▶ **Exercise directions**:
Output every line of the entries from the line containing "(modCmd m.handle (fun" through the last, exactly, with no other content.

▶ **Given data**:
/-- Commands of the service block (R816 to R842, R847 to R849): the unit registers, pegging and unit reset, sparing, external devices,
migration, the shadow check, reinstatement, images, restarts, the lint log and the slack trend. -/
def Obligations.ServiceCommands : Prop :=
  (∀ r, Answers 0x1101 .svcUnitStatus
    (fun c m => unitReg? c (unitOfCode (m.f 8 2)) = some r ∧ ∀ p, m.org = .part p → p = 0 ∨ unitOwner c (unitOfCode (m.f 8 2)) = p)
    (fun c m => .res (faultCount c (unitOfCode (m.f 8 2)))
      (r.st.code + 2 ^ 8 * r.gen + 2 ^ 16 * unitOwner c (unitOfCode (m.f 8 2)) + 2 ^ 24 * b2n r.admitBit)) (fun c _ => c)) ∧
  (∀ r, Answers 0x1111 .svcPeg
    (fun c m => unitReg? c (unitOfCode (m.f 8 2)) = some r ∧ r.gen ≠ m.b 10)
    (fun _ _ => .done .stale r.gen r.st.code []) (fun c m => lint 0x1102 (unitOfCode (m.f 8 2)).code m.org.lintCode 0 c)) ∧
  (∀ r, Answers 0x1111 .svcPeg
    (fun c m => unitReg? c (unitOfCode (m.f 8 2)) = some r ∧ r.gen = m.b 10 ∧ unitState c (unitOfCode (m.f 8 2)) = .active)
    (fun _ _ => .ok) (fun c m => lint 0x1103 (unitOfCode (m.f 8 2)).code m.org.lintCode 0 (pegAny (unitOfCode (m.f 8 2)) c))) ∧
  (∀ r, Answers 0x1110 .svcUnitReset
    (fun c m => unitReg? c (unitOfCode (m.f 8 2)) = some r ∧ r.gen = m.b 10 ∧ (unitState c (unitOfCode (m.f 8 2)) = .pegged ∨
      unitState c (unitOfCode (m.f 8 2)) = .active) ∧ (unitOfCode (m.f 8 2)).kind ≠ 11)
    (fun _ _ => .ok) (fun c m => unitBack (unitOfCode (m.f 8 2)) (resetUnit (unitOfCode (m.f 8 2)) (resetRunning (unitOfCode (m.f 8 2)) c)))) ∧
  (∀ r k, Answers 0x1112 .svcSpareMacro
    (fun c m => m.b 8 ≤ 31 ∧ isPegged c 2 (vget c.mem.patch (m.b 8)) = false ∧ unitReg? c ⟨2, vget c.mem.patch (m.b 8)⟩ = some r ∧ r.gen = m.b 9 ∧
      spareMacro c = some k ∧ c.mem.copy = none)
    (fun _ _ => .wait)
    (fun c m => setUnitState ⟨2, k⟩ .copying (modMem (fun x => { x with copy := some { logical := m.b 8, spare := k, handle := m.waitHandle } }) c))) ∧
  (∀ r, Answers 0x1112 .svcSpareMacro
    (fun c m => m.b 8 ≤ 31 ∧ isPegged c 2 (vget c.mem.patch (m.b 8)) = false ∧ unitReg? c ⟨2, vget c.mem.patch (m.b 8)⟩ = some r ∧ r.gen = m.b 9 ∧
      spareMacro c = none)
    (fun _ _ => .fail .badState) (fun c _ => lintBlock 0x1107 0xFF 0 c)) ∧
  (∀ r, Answers 0x1114 .svcXmem
    (fun c m => m.b 8 ≤ 5 ∧ m.b 10 = 1 ∧ m.b 11 ≤ 1 ∧ isPegged c 3 (m.b 8) = false ∧ unitReg? c ⟨3, m.b 8⟩ = some r ∧ r.gen = m.b 9 ∧
      unitState c ⟨3, m.b 8⟩ = .active ∧ (lastCheck c = true → bit (m.b 11) 0 = true))
    (fun _ _ => .ok) (fun c m => retireDevice (m.b 8) c)) ∧
  (∀ r, Answers 0x1114 .svcXmem
    (fun c m => m.b 8 ≤ 5 ∧ m.b 10 = 2 ∧ m.b 11 ≤ 1 ∧ isPegged c 3 (m.b 8) = false ∧ unitReg? c ⟨3, m.b 8⟩ = some r ∧ r.gen = m.b 9 ∧
      unitState c ⟨3, m.b 8⟩ = .retired ∧ c.mem.resilver = none)
    (fun c m => (startResilver m (m.b 8) c).1) (fun c m => (startResilver m (m.b 8) c).2)) ∧
  (∀ r k, Answers 0x1113 .svcMigrate
    (fun c m => m.b 8 ≤ 5 ∧ m.b 10 ≤ 1 ∧ isPegged c 1 (m.b 8) = false ∧ unitReg? c ⟨1, m.b 8⟩ = some r ∧ r.gen = m.b 9 ∧
      unitState c ⟨1, m.b 8⟩ = .active ∧ (coreOf c (m.b 8)).run ≠ .held ∧ spareCoreOf c = some k ∧ c.svc.migrations = [] ∧ c.svc.test = none)
    (fun _ _ => .wait)
    (fun c m => modSvc (fun s => { s with migrations :=
      [{ src := m.b 8, spare := k, retire := bit (m.b 10) 0, handle := m.waitHandle, byCmd := true }] }) c)) ∧
  Answers 0x1115 .svcShadow
    (fun c m => m.b 8 ≤ 1 ∧ m.z 9 1 = true ∧ 100 ≤ m.f 10 2 ∧ m.f 10 2 ≤ 60000 ∧ (m.b 8 = 0 → lifeOf c = .service))
    (fun _ _ => .ok)
    (fun c m => modSvc (fun s => { s with shadowEn := bit (m.b 8) 0, shadowMs := m.f 10 2, shadow := if m.b 8 = 0 then none else s.shadow }) c) ∧
  (∀ r, Answers 0x1116 .svcReinstate
    (fun c m => ((unitOfCode (m.f 8 2)).kind = 1 ∨ (unitOfCode (m.f 8 2)).kind = 2) ∧ unitReg? c (unitOfCode (m.f 8 2)) = some r ∧ r.gen = m.b 10 ∧
      unitState c (unitOfCode (m.f 8 2)) = .retired ∧ lifeOf c = .service ∧ c.svc.test = none)
    (fun _ _ => .wait)
    (fun c m => modSvc (fun s => { s with test := some (.reinstate (unitOfCode (m.f 8 2)).code m.waitHandle) }) c)) ∧
  (∀ p bs d, Answers 0x1120 .svcStage
    (fun c m => flashFree c = true ∧ m.org = .part p ∧ kRangeOk c p .r (m.f 12 4) (m.f 16 4) = true ∧ m.b 8 ≤ 1 ∧ m.z 9 3 = true ∧ m.f 12 4 < 2 ^ 24 ∧
      256 ≤ m.f 16 4 ∧ m.f 16 4 ≤ 458752 ∧ isPegged c 0x0B 0 = false ∧ m.b 8 ≠ c.pwr.slot ∧
      sourceData m (m.f 12 4) (m.f 16 4) c = (some bs, d))
    (fun _ _ => .wait)
    (fun c m =>
      let n := (m.f 16 4 + 4095) / 4096
      modMem (fun x => { x with
        flashOp := some { handle := m.waitHandle, kind := .stage (m.b 8) (m.f 20 4), cs := 0, offset := slotOffset d (m.b 8), left := n,
                          total := n, data := bs } })
        (modCmd m.handle (fun x => { x with dataSince := none }) d))) ∧
  Answers 0x1121 .svcSwap (fun c m => m.b 8 ≤ 1 ∧ slotEligible c (m.b 8) = true ∧ m.b 8 ≠ c.pwr.slot)
    (fun _ _ => .wait) (fun c m => startRestart (m.b 8) true (some m) (useAttempt (m.b 8) c)) ∧
  Answers 0x1122 .svcRestart (fun _ _ => True) (fun _ _ => .wait) (fun c m => startRestart c.pwr.slot false (some m) c) ∧
  Answers 0x1130 .svcLintRead (fun _ m => m.org.external = true ∧ m.f 8 2 ≤ 255 ∧ 1 ≤ m.f 10 2 ∧ m.f 10 2 ≤ 31 ∧ m.f 12 4 = 0)
    (fun c m => .done .ok 0 0 (c.lint.header ++ (List.range (m.f 10 2)).flatMap fun i => c.lint.place (m.f 8 2 + i))) (fun c _ => c) ∧
  Answers 0x1131 .svcLintCounts (fun _ m => m.org.external = true ∧ m.b 8 ≤ 0x11 ∧ m.z 9 3 = true ∧ m.f 12 4 = 0)
    (fun c m => .done .ok 0 0 ((List.range 31).flatMap fun i => leBytes 4 (sget 0 c.lint.counters (256 * m.b 8 + i + 1)))) (fun c _ => c) ∧
  Answers 0x1132 .svcLintClear (fun c _ => lifeOf c = .service) (fun _ _ => .ok) (fun c _ => { c with lint := {} }) ∧
  Answers 0x1133 .svcTrend (fun _ m => m.org.external = true ∧ m.b 8 = 0 ∧ m.z 9 1 = true ∧ 1 ≤ m.f 10 2 ∧ m.f 10 2 ≤ 64 ∧ m.f 12 4 = 0)
    (fun c m => .done .ok 0 0 ((lastN (m.f 10 2) c.svc.hours).flatMap HourRec.bytes)) (fun c _ => c)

▶ **Expected answer**:
        (modCmd m.handle (fun x => { x with dataSince := none }) d))) ∧
  Answers 0x1121 .svcSwap (fun c m => m.b 8 ≤ 1 ∧ slotEligible c (m.b 8) = true ∧ m.b 8 ≠ c.pwr.slot)
    (fun _ _ => .wait) (fun c m => startRestart (m.b 8) true (some m) (useAttempt (m.b 8) c)) ∧
  Answers 0x1122 .svcRestart (fun _ _ => True) (fun _ _ => .wait) (fun c m => startRestart c.pwr.slot false (some m) c) ∧
  Answers 0x1130 .svcLintRead (fun _ m => m.org.external = true ∧ m.f 8 2 ≤ 255 ∧ 1 ≤ m.f 10 2 ∧ m.f 10 2 ≤ 31 ∧ m.f 12 4 = 0)
    (fun c m => .done .ok 0 0 (c.lint.header ++ (List.range (m.f 10 2)).flatMap fun i => c.lint.place (m.f 8 2 + i))) (fun c _ => c) ∧
  Answers 0x1131 .svcLintCounts (fun _ m => m.org.external = true ∧ m.b 8 ≤ 0x11 ∧ m.z 9 3 = true ∧ m.f 12 4 = 0)
    (fun c m => .done .ok 0 0 ((List.range 31).flatMap fun i => leBytes 4 (sget 0 c.lint.counters (256 * m.b 8 + i + 1)))) (fun c _ => c) ∧
  Answers 0x1132 .svcLintClear (fun c _ => lifeOf c = .service) (fun _ _ => .ok) (fun c _ => { c with lint := {} }) ∧
  Answers 0x1133 .svcTrend (fun _ m => m.org.external = true ∧ m.b 8 = 0 ∧ m.z 9 1 = true ∧ 1 ≤ m.f 10 2 ∧ m.f 10 2 ≤ 64 ∧ m.f 12 4 = 0)
    (fun c m => .done .ok 0 0 ((lastN (m.f 10 2) c.svc.hours).flatMap HourRec.bytes)) (fun c _ => c)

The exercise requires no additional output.